Key Laboratory of RNA Biology, CAS Center for Excellence in Biomacromolecules, Institute of Biophysics, Chinese Academy of Sciences, Beijing, China.
University of Chinese Academy of Sciences, Beijing, China.
FEBS Open Bio. 2020 Nov;10(11):2437-2451. doi: 10.1002/2211-5463.12988. Epub 2020 Oct 20.

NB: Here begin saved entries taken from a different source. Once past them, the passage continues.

/-- Where a board goes: the fall-through bin with LONG; else the bin of the first entry, from index 0, whose mask
includes its class and, for a board with a scan, whose ranges hold its grade and length; else the fall-through bin
(R163). A board placed in a bin goes into the chute at target 0, into a pack opened with the next number, which at
target 1 closes on it at once, or into the open pack, whose count-down, counts, charge list, moisture and grade and
length ranges follow and which closes at 0; a charge new to the pack's list takes a reference; a board of a fifth
charge closes the pack first with reason CHARGE_MIX and is then placed as in a bin without an open pack (R127, R164 to
R168). -/
def Obligations.BoardsAreSortedIntoPacks : Prop :=
  (∀ (s : State) (b : Board) (cls : MoistureClass), b.cls = some cls →
     let matchesEntry (e : SortEntry) : Prop := e.mask.getLsbD cls.code = true ∧ ∀ x, b.scan = some x →
       e.gradeLow ≤ x.grade ∧ x.grade ≤ e.gradeHigh ∧ e.lengthLow ≤ x.length ∧ x.length ≤ e.lengthHigh
     (b.long = true → s.chooseBin b = s.line.settings.fallThrough)
     ∧ (∀ i : Fin 16, b.long = false → matchesEntry s.sortList[i] → (∀ j : Fin 16, j < i → ¬ matchesEntry s.sortList[j]) →
         s.chooseBin b = s.sortList[i].bin)
     ∧ (b.long = false → (∀ i : Fin 16, ¬ matchesEntry s.sortList[i]) → s.chooseBin b = s.line.settings.fallThrough))
  ∧ (∀ (s : State) (bin : Fin 16) (b : Board), let x := s.bins[bin]
     let t := s.placeBoard bin b
     (x.pack = none → x.target = 0 →
       t = { s with bins := s.bins.set bin { x with counter := bump16 x.counter } })
     ∧ (x.pack = none → 1 ≤ x.target →
       let first : Pack :=
         { number := s.nextPack, kind := x.kind, target := x.target, countdown := x.target - 1, count := 1
           opened := ⟨s.clock.value, s.clock.isSet⟩, mcSum := b.mc.getD 0, reads := if b.mc = none then 0 else 1
           mcMin := b.mc, mcMax := b.mc
           grades := b.scan.map (fun y => ⟨y.grade, y.grade⟩), lengths := b.scan.map (fun y => ⟨y.length, y.length⟩)
           charges := [b.charge] }
       let started : State := { s.takeRef b.charge with
         nextPack := if s.nextPack + 1 = 0 then 1 else s.nextPack + 1
         bins := s.bins.set bin { x with counter := bump16 x.counter, pack := some first } }
       (2 ≤ x.target → t = started) ∧ (x.target = 1 → t = started.closePack bin first .countReached))
     ∧ (x.pack = none → 2 ≤ x.target → t.nextPack = (if s.nextPack + 1 = 0 then 1 else s.nextPack + 1)
       ∧ t.bins[bin] = { x with
           counter := bump16 x.counter
           pack := some
             { number := s.nextPack, kind := x.kind, target := x.target, countdown := x.target - 1, count := 1
               opened := ⟨s.clock.value, s.clock.isSet⟩, mcSum := b.mc.getD 0, reads := if b.mc = none then 0 else 1
               mcMin := b.mc, mcMax := b.mc
               grades := b.scan.map (fun y => ⟨y.grade, y.grade⟩), lengths := b.scan.map (fun y => ⟨y.length, y.length⟩)
               charges := [b.charge] } })
     ∧ (∀ k : Pack, x.pack = some k → (b.charge ∈ k.charges ∨ k.charges.length < 4) →
       let full : Pack := { k with
         countdown := k.countdown - 1, count := k.count + 1
         charges := if b.charge ∈ k.charges then k.charges else k.charges ++ [b.charge]
         mcSum := k.mcSum + b.mc.getD 0, reads := if b.mc = none then k.reads else k.reads + 1
         mcMin := if b.mc = none then k.mcMin else some (min (k.mcMin.getD (b.mc.getD 0)) (b.mc.getD 0))
         mcMax := if b.mc = none then k.mcMax else some (max (k.mcMax.getD (b.mc.getD 0)) (b.mc.getD 0))
         grades := (k.add b).grades, lengths := (k.add b).lengths }
       let added : State := { (if b.charge ∈ k.charges then s else s.takeRef b.charge) with
         bins := s.bins.set bin { x with counter := bump16 x.counter, pack := some full } }
       (2 ≤ k.countdown → t = added) ∧ (k.countdown = 1 → t = added.closePack bin full .countReached)
       ∧ (2 ≤ k.countdown → t.bins[bin] = { x with counter := bump16 x.counter, pack := some full })
       ∧ (k.countdown = 1 → t.bins[bin] = { x with counter := bump16 x.counter, pack := none }
         ∧ ∃ e, t.packLog.getLast? = some e ∧ e.pack = full ∧ e.bin = bin ∧ e.reason = .countReached)
       ∧ (∀ y, b.scan = some y → k.grades = none → full.grades = some ⟨y.grade, y.grade⟩)
       ∧ (∀ y z, b.scan = some y → k.grades = some z → full.grades = some ⟨min z.low y.grade, max z.high y.grade⟩)
       ∧ (∀ y, b.scan = some y → k.lengths = none → full.lengths = some ⟨y.length, y.length⟩)
       ∧ (∀ y z, b.scan = some y → k.lengths = some z →
           full.lengths = some ⟨min z.low y.length, max z.high y.length⟩)
       ∧ (b.scan = none → full.grades = k.grades ∧ full.lengths = k.lengths))
     ∧ (∀ k : Pack, x.pack = some k → b.charge ∉ k.charges → 4 ≤ k.charges.length →
       t = (s.closePack bin k .chargeMix).placeBoard bin b)
     ∧ (∀ k : Pack, x.pack = some k → b.charge ∉ k.charges → 4 ≤ k.charges.length → 2 ≤ x.target →
       ∃ k', t.bins[bin].pack = some k' ∧ k'.charges = [b.charge] ∧ k'.count = 1 ∧ k'.countdown = x.target - 1
         ∧ k'.number = s.nextPack ∧ ∃ e, t.packLog.getLast? = some e ∧ e.pack = k ∧ e.bin = bin ∧ e.reason = .chargeMix))

/-- CLOSE_PACK: refused on a wrong count or bin and for a bin without an open pack; else that pack closes FORCED, and
the reply gives its number, board count and label outcome at close (R169). A pack that closes, whatever the reason:
its label, rendered from the pack and the records as they stand, joins a label queue of fewer than 8, where the
line-hold is evaluated and a first label is started; a REDRY pack leaves a lot unless 32 are held or its number is; a
log entry is written, the oldest leaving a full log; PACK_CLOSED is raised with its eleven bytes, then LABEL_FAILED
where no label joined, then LOT_LOST with its cause where a lot was refused; its references are released, in an order
that nothing fixes (log 8), a PLANED record closing at 0; and the bin has no open pack (R127, R131, R155, R171 to
R173, R175). The line-hold is evaluated at the join, so its LINE_HOLD comes before PACK_CLOSED (DEDUCED, log 28). A
pack's species group is that of the first entry of its charge list that is a charge, else the default one (R173). -/
def Obligations.ClosePackRecordsThePack : Prop :=
  ReqKind.cls .closePack = .operate ∧
  (∀ (s : State) (d : StationId) (p : PortId) (g : Byte) (a : List Byte), s.Ready d .closePack →
     let r := requestFor .closePack d p g a
     ((a.length ≠ 1 ∨ 15 < u8 a 0) → exec (.closePack d p g a) s = .next (answer r ⟨s, .badArgument, []⟩))
     ∧ ∀ i : Fin 16, a.length = 1 → u8 a 0 = i.val →
       (s.bins[i].pack = none → exec (.closePack d p g a) s = .next (answer r ⟨s, .wrongState, []⟩))
       ∧ ∀ k, s.bins[i].pack = some k → exec (.closePack d p g a) s = .next (answer r
           ⟨s.closePack i k .forced, .ok, be32 k.number.toNat ++ be16 k.count
             ++ be8 (if s.labels.queue.length < 8 then 0 else 4)⟩))
  ∧ (∀ (s : State) (bin : Fin 16) (k : Pack) (reason : CloseReason),
     let t := s.closePack bin k reason
     let refused : Prop := 32 ≤ s.lots.length ∨ ∃ l ∈ s.lots, l.id = k.number
     (s.labels.queue.length < 8 → ∃ label, t.labels.queue = s.labels.queue ++ [label] ∧ label.pack = k.number
         ∧ label.bin = bin ∧ label.rows.length = 8)
     ∧ (8 ≤ s.labels.queue.length → t.labels.queue = s.labels.queue)
     ∧ (k.kind = .redry → ¬ refused → t.lots = s.lots ++
         [{ id := k.number, species := s.packSpecies k, count := k.count
            mean := if k.reads = 0 then none else some ((k.mcSum + k.reads / 2) / k.reads)
            origins := k.charges.filterMap id }])
     ∧ ((k.kind = .normal ∨ refused) → t.lots = s.lots)
     ∧ (∃ e, t.packLog = (if 64 ≤ s.packLog.length then s.packLog.tail else s.packLog) ++ [e] ∧ e.pack = k ∧ e.bin = bin
         ∧ e.reason = reason ∧ e.outcome = (if s.labels.queue.length < 8 then .pending else .noLabel)
         ∧ (e.noLot = true ↔ k.kind = .redry ∧ refused) ∧ e.closed = ⟨s.clock.value, s.clock.isSet⟩)
     ∧ t.bins = s.bins.set bin { s.bins[bin] with pack := none } ∧ t.nextPack = s.nextPack
     ∧ t.line.queue = s.line.queue ∧ t.kilns = s.kilns
     ∧ (s.labels.queue.length < 8 → t.labels.queue = s.labels.queue ++ [s.render k bin reason])
     ∧ (∀ (n : Nat) (i : Fin 48), s.findLive n = some i → let c := s.charges[i]
         let gone := k.charges.count (some n)
         let closes : Prop := c.state = .planed ∧ 1 ≤ c.refs ∧ c.refs ≤ gone
         (¬ closes → t.charges[i] = { c with refs := c.refs - gone })
         ∧ (closes → t.charges[i] = { c with
             refs := 0, state := .closed, closedStamp := some ⟨s.clock.value, s.clock.isSet⟩ } ∧ i ∈ t.reuse))
     ∧ (∃ (handed : State) (order : List (Option Nat)) (n : Nat),
         (8 ≤ s.labels.queue.length → handed = s)
         ∧ (let joined : State := { s with labels := { s.labels with
              queue := s.labels.queue ++ [s.render k bin reason] } }.evaluateHold
            (s.labels.queue.length < 8 → s.labels.queue ≠ [] → handed = joined)
            ∧ (s.labels.queue = [] → handed = joined.startHead))
         ∧ order.Perm k.charges
         ∧ (let logged : State := { handed with lots := t.lots, packLog := t.packLog }
            let told := logged.raise ⟨.packClosed, none, be32 k.number.toNat ++ be8 bin.val
              ++ be8 (if k.kind = .redry then 1 else 0) ++ be8 (if reason = .countReached then 0 else if reason = .chargeMix
                then 1 else if reason = .forced then 2 else 3) ++ be16 k.count
              ++ be8 (if s.labels.queue.length < 8 then 0 else 4)
              ++ be8 (if k.kind = .redry ∧ s.lots.length < 32 ∧ ∀ l ∈ s.lots, l.id ≠ k.number then 1 else 0)⟩
            let failed := if s.labels.queue.length < 8 then told
              else told.raise ⟨.labelFailed, none, be32 k.number.toNat ++ be8 4 ++ be8 bin.val⟩
            let lost (cause : Nat) : State := failed.raise ⟨.lotLost, none, be32 k.number.toNat ++ be8 cause⟩
            let noted := if k.kind = .redry ∧ 32 ≤ s.lots.length then lost 0
              else if k.kind = .redry ∧ ∃ l ∈ s.lots, l.id = k.number then lost 1 else failed
            t = { order.foldl (fun u c => u.releaseRef c) noted with bins := t.bins, freeCount := n })))
  ∧ (∀ (s : State) (k : Pack),
     ((∀ c ∈ k.charges, c = none) → s.packSpecies k = s.line.settings.defaultSpecies)
     ∧ ∀ before n after c, k.charges = before ++ some n :: after → (∀ x ∈ before, x = none) → s.charge? n = some c →
         s.packSpecies k = c.species)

Fungal α-mannosidase Ams1 and its mammalian homolog MAN2C1 hydrolyze terminal α-linked mannoses in free oligosaccharides released from misfolded glycoproteins or lipid-linked oligosaccharide donors. Ams1 is transported by selective autophagy into vacuoles. Here, we determine the tetrameric structure of Ams1 from the fission yeast Schizosaccharomyces pombe at 3.2 Å resolution by cryo-electron microscopy. Distinct from a low resolution structure of S. cerevisiae Ams1, S. pombe Ams1 has a prominent N-terminal tail that mediates tetramerization and an extra β-sheet domain. Ams1 shares a conserved active site with other enzymes in glycoside hydrolase family 38, to which Ams1 belongs, but contains extra N-terminal domains involved in tetramerization. The atomic structure of Ams1 reported here will aid understanding of its enzymatic activity and transport mechanism.
真菌α-甘露糖苷酶 Ams1 及其哺乳动物同源物 MAN2C1 可水解从错误折叠糖蛋白或脂连接寡糖供体中释放的游离寡糖末端的α-连接甘露糖。Ams1 通过选择性自噬被转运到液泡中。在这里,我们通过冷冻电子显微镜以 3.2Å 的分辨率确定了裂殖酵母 Schizosaccharomyces pombe 中 Ams1 的四聚体结构。与低分辨率的酿酒酵母 Ams1 结构不同,S. pombe Ams1 具有一个突出的 N 端尾巴,介导四聚化和一个额外的β-折叠结构域。Ams1 与属于糖苷水解酶家族 38 的其他酶共享一个保守的活性位点,但包含额外的参与四聚化的 N 端结构域。这里报道的 Ams1 的原子结构将有助于理解其酶活性和运输机制。